As food and energy bills rise, some people will be unable to heat their homes, increasing exposure to damp and mould. Cold homes adversely affect child development, can cause and worsen respiratory conditions, cardiovascular diseases, poor mental health, dementia and hypothermia. It is estimated that 1 in 5 excess winter deaths is due to cold homes.

The impact will be felt in A&E departments across London, and a recent analysis found that the per annum cost to the NHS of poor housing in London is £114m.

The effects of these issues are not equally felt across the city. People from minority ethnic backgrounds experience worse housing conditions and greater housing insecurity and need than White Londoners. Black, Asian and minority ethnicity households in London’s private rented sector are significantly more likely to be in poverty after-housing-costs than White households. Londoners of Asian ethnicity are more likely to live in homes that fail to meet the Decent Homes Standard, while Black Londoners are more likely than people of other ethnicities to have damp problems in their homes. In 2017/18 more than two in three (68%) of statutory homeless households in London were from Black, Asian, mixed or ‘other’ ethnic groups.

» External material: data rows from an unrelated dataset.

-- ==== Sys2Proof/Laws/KeepsField.lean ====
section
/-! SUPPORT. What the operations of the island, the field channels and their links keep. -/

namespace Sys2Proof.Machine

open Sys2Proof

set_option Elab.async false

theorem cmdSafeParamLoad_keeps (rq : Request) (s : State) : Keeps s (cmdSafeParamLoad rq s) := by
  unfold cmdSafeParamLoad
  refine serve_keeps fun s => ?_
  extract_lets x
  clear_value x
  refine Served.Keeps.refuseIf (Served.Keeps.refuseIf (Served.Keeps.done ?_))
  exact Keeps.step (Keeps.refl s)

theorem execSafeParamLoad_answers (rq : Request) (s : State) : Answers s (exec (.safeParamLoad rq) s) :=
  show Answers s (execSafeParamLoad rq s) from Answers.next (State.command_keeps s rq _ (cmdSafeParamLoad_keeps rq))

theorem cmdSafeParamRead_keeps (rq : Request) (s : State) : Keeps s (cmdSafeParamRead rq s) := by
  unfold cmdSafeParamRead
  refine serve_keeps fun _ => ?_
  refine .refuseIf ?_
  exact .done (.refl _)

theorem execSafeParamRead_answers (rq : Request) (s : State) : Answers s (exec (.safeParamRead rq) s) :=
  show Answers s (execSafeParamRead rq s) from Answers.next (State.command_keeps s rq _ (cmdSafeParamRead_keeps rq))

theorem cmdSafeSignOff_keeps (rq : Request) (s : State) : Keeps s (cmdSafeSignOff rq s) := by
  unfold cmdSafeSignOff
  refine serve_keeps fun _ => ?_
  split
  · exact .refuse
  · refine .refuseIf ?_
    extract_lets +onlyGivenNames y
    extract_lets +onlyGivenNames y
    extract_lets +onlyGivenNames y
    extract_lets +onlyGivenNames y
    refine .cut (x := y) (fun _ => ?_) ?_
    · clear_value y
      refine .done ?_
      refine .trans ?_ (State.evalMatrix_keeps ..)
      exact .trans (by assumption) (State.event_keeps ..)
    · subst y
      exact .step (.refl _)

theorem execSafeSignOff_answers (rq : Request) (s : State) : Answers s (exec (.safeSignOff rq) s) :=
  show Answers s (execSafeSignOff rq s) from Answers.next (State.command_keeps s rq _ (cmdSafeSignOff_keeps rq))

theorem cmdSafeStatus_keeps (rq : Request) (s : State) : Keeps s (cmdSafeStatus rq s) := by
  unfold cmdSafeStatus
  refine serve_keeps fun _ => ?_
  exact .done (.refl _)

theorem execSafeStatus_answers (rq : Request) (s : State) : Answers s (exec (.safeStatus rq) s) :=
  show Answers s (execSafeStatus rq s) from Answers.next (State.command_keeps s rq _ (cmdSafeStatus_keeps rq))

theorem cmdSafeClear_keeps (rq : Request) (s : State) : Keeps s (cmdSafeClear rq s) := by
  unfold cmdSafeClear
  refine serve_keeps fun _ => ?_
  exact .done (.step (.refl _))

theorem execSafeClear_answers (rq : Request) (s : State) : Answers s (exec (.safeClear rq) s) :=
  show Answers s (execSafeClear rq s) from Answers.next (State.command_keeps s rq _ (cmdSafeClear_keeps rq))

theorem State.islandFault_keeps (s : State) (c : FatalCause) : Keeps s (State.islandFault s c) := by
  unfold State.islandFault
  refine .trans ?_ (State.enterHalt_keeps ..)
  refine .trans ?_ (State.killAll_keeps ..)
  exact .step (.refl _)

theorem execChannelDisagree_answers (target : Fin 10) (s : State) : Answers s (exec (.channelDisagree target) s) := by
  show Answers s (execChannelDisagree target s)
  unfold execChannelDisagree
  refine .next ?_
  refine .ite (fun _ => ?_) fun _ => ?_
  · exact State.islandFault_keeps ..
  · exact .refl _

theorem execCopyDisagree_answers (s : State) : Answers s (exec .copyDisagree s) := by
  show Answers s (execCopyDisagree s)
  unfold execCopyDisagree
  refine .next ?_
  refine .ite (fun _ => ?_) fun _ => ?_
  · refine .trans ?_ (State.evalMatrix_keeps ..)
    exact .step (.refl _)
  · exact .refl _

theorem State.fieldKill_keeps (s : State) (line : Fin 8) : Keeps s (State.fieldKill s line) := by
  unfold State.fieldKill
  refine .ite (fun _ => ?_) fun _ => ?_
  · exact .step (.refl _)
  · exact .step (.refl _)

theorem State.testLines_keeps (s : State) (qlOk : BitVec 8) : Keeps s (State.testLines s qlOk) := by
  unfold State.testLines
  split
  · exact State.islandFault_keeps ..
  · extract_lets +onlyGivenNames y
    refine .cut (x := y) (fun _ => ?_) ?_
    · clear_value y
      extract_lets +onlyGivenNames y
      extract_lets +onlyGivenNames y
      extract_lets +onlyGivenNames y
      refine .cut (x := y) (fun _ => ?_) ?_
      · clear_value y
        exact .trans (by assumption) (State.setLines_keeps ..)
      · subst y
        exact .step (by assumption)
    · subst y
      refine .foldl (fun _ _ => ?_) ?_
      · exact State.fieldKill_keeps ..
      · exact .refl _

theorem execQlDailyTest_answers (qlOk : BitVec 8) (s : State) : Answers s (exec (.qlDailyTest qlOk) s) := by
  show Answers s (execQlDailyTest qlOk s)
  unfold execQlDailyTest
  refine .next ?_
  refine .ite (fun _ => ?_) fun _ => ?_
  · exact State.testLines_keeps ..
  · exact .refl _

theorem State.samplePairs_keeps (s : State) : Keeps s (State.samplePairs s) := by
  unfold State.samplePairs
  split
  · exact .step (.refl _)
  · exact .refl _

theorem State.setPair_keeps (s : State) (k : Fin 16) (f : SafePair → SafePair) : Keeps s (State.setPair s k f) := by
  unfold State.setPair
  exact .step (.refl _)

theorem execPairDemand_answers (pair : Fin 16) (chanB : Bool) (s : State) : Answers s (exec (.pairDemand pair chanB) s) := by
  show Answers s (execPairDemand pair chanB s)
  unfold execPairDemand
  extract_lets +onlyGivenNames y
  extract_lets +onlyGivenNames y
  split
  · refine .next ?_
    refine .ite (fun _ => ?_) fun _ => ?_
    · refine .trans ?_ (State.evalMatrix_keeps ..)
      exact State.setPair_keeps ..
    · exact .refl _

theorem execPairSourceClear_answers (pair : Fin 16) (s : State) : Answers s (exec (.pairSourceClear pair) s) := by
  show Answers s (execPairSourceClear pair s)
  unfold execPairSourceClear
  extract_lets +onlyGivenNames y
  extract_lets +onlyGivenNames y
  extract_lets +onlyGivenNames y
  refine .next ?_
  refine .ite (fun _ => ?_) fun _ => ?_
  · refine .trans ?_ (State.evalMatrix_keeps ..)
    exact State.setPair_keeps ..
  · exact .refl _

theorem State.latchPair_keeps (s : State) (k : Fin 16) (f : SafePair → SafePair) : Keeps s (State.latchPair s k f) := by
  unfold State.latchPair
  extract_lets +onlyGivenNames y
  extract_lets +onlyGivenNames y
  extract_lets +onlyGivenNames y
  refine .cut (x := y) (fun _ => ?_) ?_
  · clear_value y
    refine .ite (fun _ => ?_) fun _ => ?_
    · assumption
    · exact .trans (by assumption) (State.noteSafeFault_keeps ..)
  · subst y
    exact State.setPair_keeps ..

theorem execPairDiscFault_answers (pair : Fin 16) (s : State) : Answers s (exec (.pairDiscFault pair) s) := by
  show Answers s (execPairDiscFault pair s)
  unfold execPairDiscFault
  extract_lets +onlyGivenNames y
  refine .next ?_
  refine .ite (fun _ => ?_) fun _ => ?_
  · refine .trans ?_ (State.evalMatrix_keeps ..)
    exact State.latchPair_keeps ..
  · exact .refl _

theorem State.judgeSide_keeps (s : State) (x : SafetySet) (tp : Fin 2) (low : BitVec 32) (k : Fin 16) (chanB : Bool) : Keeps s (State.judgeSide s x tp low k chanB) := by
  unfold State.judgeSide
  extract_lets +onlyGivenNames y
  extract_lets +onlyGivenNames y
  extract_lets +onlyGivenNames y
  extract_lets +onlyGivenNames y
  extract_lets +onlyGivenNames y
  extract_lets +onlyGivenNames y
  refine .ite (fun _ => ?_) fun _ => ?_
  · exact .refl _
  · refine .ite (fun _ => ?_) fun _ => ?_
    · refine .ite (fun _ => ?_) fun _ => ?_
      · exact .refl _
      · refine .ite (fun _ => ?_) fun _ => ?_
        · exact State.setPair_keeps ..
        · refine .ite (fun _ => ?_) fun _ => ?_
          · exact State.latchPair_keeps ..
          · exact .refl _
    · refine .ite (fun _ => ?_) fun _ => ?_
      · exact State.latchPair_keeps ..
      · exact .refl _
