-- ==== Sys2Proof/Laws/KeepsUnits.lean ====
section
/-! SUPPORT. What the operations of CAN, compare units, the Crucible, loops, change packages and motion keep. -/

namespace Sys2Proof.Machine

open Sys2Proof

set_option Elab.async false

theorem State.setCan_keeps (s : State) (c : Fin 4) (f : CanCtrl → CanCtrl) : Keeps s (State.setCan s c f) := by
  unfold State.setCan
  exact .step (.refl _)

theorem State.canStat_keeps (s : State) (c : Fin 4) (f : CanStat → CanStat) : Keeps s (State.canStat s c f) := by
  unfold State.canStat
  exact State.setCan_keeps ..

theorem cmdCanCtrlSet_keeps (rq : Request) (s : State) : Keeps s (cmdCanCtrlSet rq s) := by
  unfold cmdCanCtrlSet
  refine serve_keeps fun _ => ?_
  extract_lets +onlyGivenNames y
  split
  · exact .refuse
  · refine .refuseIf ?_
    exact .done (State.setCan_keeps ..)

theorem execCanCtrlSet_answers (rq : Request) (s : State) : Answers s (exec (.canCtrlSet rq) s) :=
  show Answers s (execCanCtrlSet rq s) from Answers.next (State.command_keeps s rq _ (cmdCanCtrlSet_keeps rq))

theorem cmdCanCtrlGet_keeps (rq : Request) (s : State) : Keeps s (cmdCanCtrlGet rq s) := by
  unfold cmdCanCtrlGet
  refine serve_keeps fun _ => ?_
  split
  · exact .refuse
  · exact .done (.refl _)

theorem execCanCtrlGet_answers (rq : Request) (s : State) : Answers s (exec (.canCtrlGet rq) s) :=
  show Answers s (execCanCtrlGet rq s) from Answers.next (State.command_keeps s rq _ (cmdCanCtrlGet_keeps rq))

theorem cmdCanFilterSet_keeps (rq : Request) (s : State) : Keeps s (cmdCanFilterSet rq s) := by
  unfold cmdCanFilterSet
  refine serve_keeps fun _ => ?_
  extract_lets +onlyGivenNames y
  split
  · refine .refuseIf ?_
    exact .done (State.setCan_keeps ..)
  · exact .refuse

theorem execCanFilterSet_answers (rq : Request) (s : State) : Answers s (exec (.canFilterSet rq) s) :=
  show Answers s (execCanFilterSet rq s) from Answers.next (State.command_keeps s rq _ (cmdCanFilterSet_keeps rq))

theorem cmdCanObjectSet_keeps (rq : Request) (s : State) : Keeps s (cmdCanObjectSet rq s) := by
  unfold cmdCanObjectSet
  refine serve_keeps fun _ => ?_
  extract_lets +onlyGivenNames y
  extract_lets +onlyGivenNames y
  iterate 2 refine .refuseIf ?_
  exact .done (.step (.refl _))

theorem execCanObjectSet_answers (rq : Request) (s : State) : Answers s (exec (.canObjectSet rq) s) :=
  show Answers s (execCanObjectSet rq s) from Answers.next (State.command_keeps s rq _ (cmdCanObjectSet_keeps rq))

theorem cmdCanRecover_keeps (rq : Request) (s : State) : Keeps s (cmdCanRecover rq s) := by
  unfold cmdCanRecover
  refine serve_keeps fun _ => ?_
  split
  · exact .refuse
  · extract_lets +onlyGivenNames y
    refine .refuseIf ?_
    exact .done (State.setCan_keeps ..)

theorem execCanRecover_answers (rq : Request) (s : State) : Answers s (exec (.canRecover rq) s) :=
  show Answers s (execCanRecover rq s) from Answers.next (State.command_keeps s rq _ (cmdCanRecover_keeps rq))

theorem cmdCanStatus_keeps (rq : Request) (s : State) : Keeps s (cmdCanStatus rq s) := by
  unfold cmdCanStatus
  refine serve_keeps fun _ => ?_
  split
  · exact .refuse
  · exact .done (.refl _)

theorem execCanStatus_answers (rq : Request) (s : State) : Answers s (exec (.canStatus rq) s) :=
  show Answers s (execCanStatus rq s) from Answers.next (State.command_keeps s rq _ (cmdCanStatus_keeps rq))

theorem cmdCanTxOnce_keeps (rq : Request) (s : State) : Keeps s (cmdCanTxOnce rq s) := by
  unfold cmdCanTxOnce
  refine serve_keeps fun _ => ?_
  split
  · exact .refuse
  · extract_lets +onlyGivenNames y
    extract_lets +onlyGivenNames y
    iterate 3 refine .refuseIf ?_
    extract_lets +onlyGivenNames y
    exact .done (State.setCan_keeps ..)

theorem execCanTxOnce_answers (rq : Request) (s : State) : Answers s (exec (.canTxOnce rq) s) :=
  show Answers s (execCanTxOnce rq s) from Answers.next (State.command_keeps s rq _ (cmdCanTxOnce_keeps rq))

theorem cmdCanClear_keeps (rq : Request) (s : State) : Keeps s (cmdCanClear rq s) := by
  unfold cmdCanClear
  refine serve_keeps fun _ => ?_
  refine .ite (fun _ => ?_) fun _ => ?_
  · exact .done (.step (.refl _))
  · split
    · exact .refuse
    · exact .done (State.canStat_keeps ..)

theorem execCanClear_answers (rq : Request) (s : State) : Answers s (exec (.canClear rq) s) :=
  show Answers s (execCanClear rq s) from Answers.next (State.command_keeps s rq _ (cmdCanClear_keeps rq))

These stark inequalities in access to quality, affordable and secure housing are unjust but critically avoidable. The IHE review highlights that there is already a wealth of evidence-based housing interventions across London, that can have clear and tangible benefits to health. These range from affordable housing, selective licensing and enforcement, to supported accommodation, debt advice, and multi-agency working to prevent homelessness. The new Integrated Care Systems (ICSs) which bring together health and local authorities in five areas across London offer a significant opportunity to work more closely on this.

Supporting the GLA in delivering on these, and demonstrating the health impact, will form my work programme in the new GLA Group public health unit. After all, a good quality, secure and affordable home is the foundation that everybody needs to lead a healthy life.